Return to the Lecture Notes Index

15-112 Lecture 25 (June 24, 2014)

Regular Expressions

Today we chatted a bit about the relationship between regular expressions, regular languages, and finite state machines (FSMs). You'll get that discussion with a lot more rigor in 15-251, so I don't want to emphasize it here. It is often said that, to teach, you should, "Tell them what you are going to tell them. Tell them. And then tell them what you've told them." Think of it this way: We just did step #1 -- we'll leave steps #2 and #3 for 15-251.

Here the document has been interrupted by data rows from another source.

/-! ### setCaches -/

@[simp] theorem setCaches_cfg (s : State) (c : CtxId) (h : Caches) : (s.setCaches c h).cfg = s.cfg := by cases c <;> rfl
@[simp] theorem setCaches_mem (s : State) (c : CtxId) (h : Caches) : (s.setCaches c h).mem = s.mem := by cases c <;> rfl
@[simp] theorem setCaches_epoch (s : State) (c : CtxId) (h : Caches) : (s.setCaches c h).epoch = s.epoch := by cases c <;> rfl
@[simp] theorem setCaches_trbypass (s : State) (c : CtxId) (h : Caches) : (s.setCaches c h).trbypass = s.trbypass := by cases c <;> rfl
@[simp] theorem setCaches_nullcnt (s : State) (c : CtxId) (h : Caches) : (s.setCaches c h).nullcnt = s.nullcnt := by cases c <;> rfl
@[simp] theorem setCaches_pgtblCtl2 (s : State) (c : CtxId) (h : Caches) : (s.setCaches c h).pgtblCtl2 = s.pgtblCtl2 := by cases c <;> rfl
@[simp] theorem setCaches_irqInvalidTile (s : State) (c : CtxId) (h : Caches) : (s.setCaches c h).irqInvalidTile = s.irqInvalidTile := by cases c <;> rfl
@[simp] theorem setCaches_halted (s : State) (c : CtxId) (h : Caches) : (s.setCaches c h).halted = s.halted := by cases c <;> rfl
@[simp] theorem setCaches_needsReset (s : State) (c : CtxId) (h : Caches) : (s.setCaches c h).needsReset = s.needsReset := by cases c <;> rfl
@[simp] theorem setCaches_walk (s : State) (c : CtxId) (h : Caches) : (s.setCaches c h).walk = s.walk := by cases c <;> rfl
@[simp] theorem setCaches_schedule (s : State) (c : CtxId) (h : Caches) : (s.setCaches c h).schedule = s.schedule := by cases c <;> rfl
@[simp] theorem setCaches_result (s : State) (c : CtxId) (h : Caches) : (s.setCaches c h).result = s.result := by cases c <;> rfl
@[simp] theorem setCaches_nextReq (s : State) (c : CtxId) (h : Caches) : (s.setCaches c h).nextReq = s.nextReq := by cases c <;> rfl
@[simp] theorem setCaches_hist (s : State) (c : CtxId) (h : Caches) : (s.setCaches c h).hist = s.hist := by cases c <;> rfl
@[simp] theorem setCaches_clock (s : State) (c : CtxId) (h : Caches) : (s.setCaches c h).clock = s.clock := by cases c <;> rfl
@[simp] theorem setCaches_breach (s : State) (c : CtxId) (h : Caches) : (s.setCaches c h).breach = s.breach := by cases c <;> rfl
@[simp] theorem setCaches_flushedAt (s : State) (c : CtxId) (h : Caches) : (s.setCaches c h).flushedAt = s.flushedAt := by cases c <;> rfl
@[simp] theorem setCaches_draws (s : State) (c : CtxId) (h : Caches) : (s.setCaches c h).draws = s.draws := by cases c <;> rfl

/-! ### setCtx -/

@[simp] theorem setCtx_cfg (s : State) (c : CtxId) (x : Ctx) : (s.setCtx c x).cfg = s.cfg := by cases c <;> rfl
@[simp] theorem setCtx_mem (s : State) (c : CtxId) (x : Ctx) : (s.setCtx c x).mem = s.mem := by cases c <;> rfl
@[simp] theorem setCtx_epoch (s : State) (c : CtxId) (x : Ctx) : (s.setCtx c x).epoch = s.epoch := by cases c <;> rfl
@[simp] theorem setCtx_trbypass (s : State) (c : CtxId) (x : Ctx) : (s.setCtx c x).trbypass = s.trbypass := by cases c <;> rfl
@[simp] theorem setCtx_nullcnt (s : State) (c : CtxId) (x : Ctx) : (s.setCtx c x).nullcnt = s.nullcnt := by cases c <;> rfl
@[simp] theorem setCtx_pgtblCtl2 (s : State) (c : CtxId) (x : Ctx) : (s.setCtx c x).pgtblCtl2 = s.pgtblCtl2 := by cases c <;> rfl
@[simp] theorem setCtx_irqInvalidTile (s : State) (c : CtxId) (x : Ctx) : (s.setCtx c x).irqInvalidTile = s.irqInvalidTile := by cases c <;> rfl
@[simp] theorem setCtx_halted (s : State) (c : CtxId) (x : Ctx) : (s.setCtx c x).halted = s.halted := by cases c <;> rfl
@[simp] theorem setCtx_needsReset (s : State) (c : CtxId) (x : Ctx) : (s.setCtx c x).needsReset = s.needsReset := by cases c <;> rfl
@[simp] theorem setCtx_walk (s : State) (c : CtxId) (x : Ctx) : (s.setCtx c x).walk = s.walk := by cases c <;> rfl
@[simp] theorem setCtx_schedule (s : State) (c : CtxId) (x : Ctx) : (s.setCtx c x).schedule = s.schedule := by cases c <;> rfl
@[simp] theorem setCtx_result (s : State) (c : CtxId) (x : Ctx) : (s.setCtx c x).result = s.result := by cases c <;> rfl
@[simp] theorem setCtx_nextReq (s : State) (c : CtxId) (x : Ctx) : (s.setCtx c x).nextReq = s.nextReq := by cases c <;> rfl
@[simp] theorem setCtx_hist (s : State) (c : CtxId) (x : Ctx) : (s.setCtx c x).hist = s.hist := by cases c <;> rfl
@[simp] theorem setCtx_proc_globalCaches (s : State) (k : Nat) (x : Ctx) : (s.setCtx (.proc k) x).globalCaches = s.globalCaches := rfl
@[simp] theorem setCtx_clock (s : State) (c : CtxId) (x : Ctx) : (s.setCtx c x).clock = s.clock := by cases c <;> rfl
@[simp] theorem setCtx_breach (s : State) (c : CtxId) (x : Ctx) : (s.setCtx c x).breach = s.breach := by cases c <;> rfl
@[simp] theorem setCtx_flushedAt (s : State) (c : CtxId) (x : Ctx) : (s.setCtx c x).flushedAt = s.flushedAt := by cases c <;> rfl
@[simp] theorem setCtx_draws (s : State) (c : CtxId) (x : Ctx) : (s.setCtx c x).draws = s.draws := by cases c <;> rfl

/-! ### physWrite -/

@[simp] theorem physWrite_cfg (s : State) (w : Agent) (sp : Space) (pa : Word64) (b : List Byte) : (s.physWrite w sp pa b).cfg = s.cfg := rfl
@[simp] theorem physWrite_epoch (s : State) (w : Agent) (sp : Space) (pa : Word64) (b : List Byte) : (s.physWrite w sp pa b).epoch = s.epoch := rfl
@[simp] theorem physWrite_trbypass (s : State) (w : Agent) (sp : Space) (pa : Word64) (b : List Byte) : (s.physWrite w sp pa b).trbypass = s.trbypass := rfl
@[simp] theorem physWrite_nullcnt (s : State) (w : Agent) (sp : Space) (pa : Word64) (b : List Byte) : (s.physWrite w sp pa b).nullcnt = s.nullcnt := rfl
@[simp] theorem physWrite_pgtblCtl2 (s : State) (w : Agent) (sp : Space) (pa : Word64) (b : List Byte) : (s.physWrite w sp pa b).pgtblCtl2 = s.pgtblCtl2 := rfl
@[simp] theorem physWrite_irqInvalidTile (s : State) (w : Agent) (sp : Space) (pa : Word64) (b : List Byte) : (s.physWrite w sp pa b).irqInvalidTile = s.irqInvalidTile := rfl
@[simp] theorem physWrite_halted (s : State) (w : Agent) (sp : Space) (pa : Word64) (b : List Byte) : (s.physWrite w sp pa b).halted = s.halted := rfl
@[simp] theorem physWrite_needsReset (s : State) (w : Agent) (sp : Space) (pa : Word64) (b : List Byte) : (s.physWrite w sp pa b).needsReset = s.needsReset := rfl
@[simp] theorem physWrite_walk (s : State) (w : Agent) (sp : Space) (pa : Word64) (b : List Byte) : (s.physWrite w sp pa b).walk = s.walk := rfl
@[simp] theorem physWrite_schedule (s : State) (w : Agent) (sp : Space) (pa : Word64) (b : List Byte) : (s.physWrite w sp pa b).schedule = s.schedule := rfl
@[simp] theorem physWrite_result (s : State) (w : Agent) (sp : Space) (pa : Word64) (b : List Byte) : (s.physWrite w sp pa b).result = s.result := rfl
@[simp] theorem physWrite_nextReq (s : State) (w : Agent) (sp : Space) (pa : Word64) (b : List Byte) : (s.physWrite w sp pa b).nextReq = s.nextReq := rfl
@[simp] theorem physWrite_draws (s : State) (w : Agent) (sp : Space) (pa : Word64) (b : List Byte) : (s.physWrite w sp pa b).draws = s.draws := rfl
@[simp] theorem physWrite_globalCaches (s : State) (w : Agent) (sp : Space) (pa : Word64) (b : List Byte) : (s.physWrite w sp pa b).globalCaches = s.globalCaches := rfl
@[simp] theorem physWrite_ctxs (s : State) (w : Agent) (sp : Space) (pa : Word64) (b : List Byte) : (s.physWrite w sp pa b).ctxs = s.ctxs := rfl
@[simp] theorem physWrite_flushedAt (s : State) (w : Agent) (sp : Space) (pa : Word64) (b : List Byte) : (s.physWrite w sp pa b).flushedAt = s.flushedAt := rfl
@[simp] theorem physWrite_clock (s : State) (w : Agent) (sp : Space) (pa : Word64) (b : List Byte) : (s.physWrite w sp pa b).clock = s.clock + 1 := rfl

/-! ### fillTlb -/

@[simp] theorem fillTlb_cfg (s : State) (c : CtxId) (e : TlbEntry) : (s.fillTlb c e).cfg = s.cfg := by
  unfold State.fillTlb; dsimp only; split <;> simp
@[simp] theorem fillTlb_mem (s : State) (c : CtxId) (e : TlbEntry) : (s.fillTlb c e).mem = s.mem := by
  unfold State.fillTlb; dsimp only; split <;> simp
@[simp] theorem fillTlb_epoch (s : State) (c : CtxId) (e : TlbEntry) : (s.fillTlb c e).epoch = s.epoch := by
  unfold State.fillTlb; dsimp only; split <;> simp
@[simp] theorem fillTlb_trbypass (s : State) (c : CtxId) (e : TlbEntry) : (s.fillTlb c e).trbypass = s.trbypass := by
  unfold State.fillTlb; dsimp only; split <;> simp
@[simp] theorem fillTlb_nullcnt (s : State) (c : CtxId) (e : TlbEntry) : (s.fillTlb c e).nullcnt = s.nullcnt := by
  unfold State.fillTlb; dsimp only; split <;> simp
@[simp] theorem fillTlb_pgtblCtl2 (s : State) (c : CtxId) (e : TlbEntry) : (s.fillTlb c e).pgtblCtl2 = s.pgtblCtl2 := by
  unfold State.fillTlb; dsimp only; split <;> simp
@[simp] theorem fillTlb_irqInvalidTile (s : State) (c : CtxId) (e : TlbEntry) : (s.fillTlb c e).irqInvalidTile = s.irqInvalidTile := by
  unfold State.fillTlb; dsimp only; split <;> simp
@[simp] theorem fillTlb_halted (s : State) (c : CtxId) (e : TlbEntry) : (s.fillTlb c e).halted = s.halted := by
  unfold State.fillTlb; dsimp only; split <;> simp
@[simp] theorem fillTlb_needsReset (s : State) (c : CtxId) (e : TlbEntry) : (s.fillTlb c e).needsReset = s.needsReset := by
  unfold State.fillTlb; dsimp only; split <;> simp
@[simp] theorem fillTlb_walk (s : State) (c : CtxId) (e : TlbEntry) : (s.fillTlb c e).walk = s.walk := by
  unfold State.fillTlb; dsimp only; split <;> simp
@[simp] theorem fillTlb_schedule (s : State) (c : CtxId) (e : TlbEntry) : (s.fillTlb c e).schedule = s.schedule := by
  unfold State.fillTlb; dsimp only; split <;> simp
@[simp] theorem fillTlb_result (s : State) (c : CtxId) (e : TlbEntry) : (s.fillTlb c e).result = s.result := by
  unfold State.fillTlb; dsimp only; split <;> simp
@[simp] theorem fillTlb_nextReq (s : State) (c : CtxId) (e : TlbEntry) : (s.fillTlb c e).nextReq = s.nextReq := by
  unfold State.fillTlb; dsimp only; split <;> simp
@[simp] theorem fillTlb_hist (s : State) (c : CtxId) (e : TlbEntry) : (s.fillTlb c e).hist = s.hist := by
  unfold State.fillTlb; dsimp only; split <;> simp
@[simp] theorem fillTlb_clock (s : State) (c : CtxId) (e : TlbEntry) : (s.fillTlb c e).clock = s.clock := by
  unfold State.fillTlb; dsimp only; split <;> simp
@[simp] theorem fillTlb_breach (s : State) (c : CtxId) (e : TlbEntry) : (s.fillTlb c e).breach = s.breach := by
  unfold State.fillTlb; dsimp only; split <;> simp
@[simp] theorem fillTlb_flushedAt (s : State) (c : CtxId) (e : TlbEntry) : (s.fillTlb c e).flushedAt = s.flushedAt := by
  unfold State.fillTlb; dsimp only; split <;> simp
@[simp] theorem fillTlb_draws (s : State) (c : CtxId) (e : TlbEntry) : (s.fillTlb c e).draws = s.draws := by
  unfold State.fillTlb; dsimp only; split <;> simp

We then discussed how to use regular expressions in Python. The resource you want as a reference is the Python Regular Expression HOWTO. It is excellent. We emphasized the following:

One interesting example we did in class involved the need to escape the \-slash when using it as a positional, and the need to use ?: to avoid capturing a group:


#!/usr/bin/python

import re

text = "01/01/2013 some other text 09/09/2013"

# Let's find all dates
p = re.compile("[0-9]+/[0-9]+/(19|20)[0-9]{2}")
matches = p.finditer(text)
for match in matches: print match.group()

print ""
print "Capturing"
print ""


# Two (2) Things to notice below:
# 1. The ?: causes us to use the () to form a group, like () in math,
#    but not to capture them into a group saved as a group() 
# 2. \1 represents the first captured group (vs a ?: non-captured group).
#    Notice that we had to escape it as "\\" to prevent Python
#    From viewing it as an "escaped 1" and sending that (whatever it is?) 
#    as part of the string instead fo the \-slash to the compile function.

text = "01/01/2013 some other text 09/09/2013 and the date again: 01/01/2013"
p = re.compile("([0-9]+/[0-9]+/(?:19|20)[0-9]{2}).*(\\1)")
matches = p.finditer(text)
print "Notice that we only print the repeated date"
for match in matches: print match.group(1), match.group(2)
  

Last year's TAs produced this handout [pdf] that may be helpful to you as a quick summry of the regular expression language.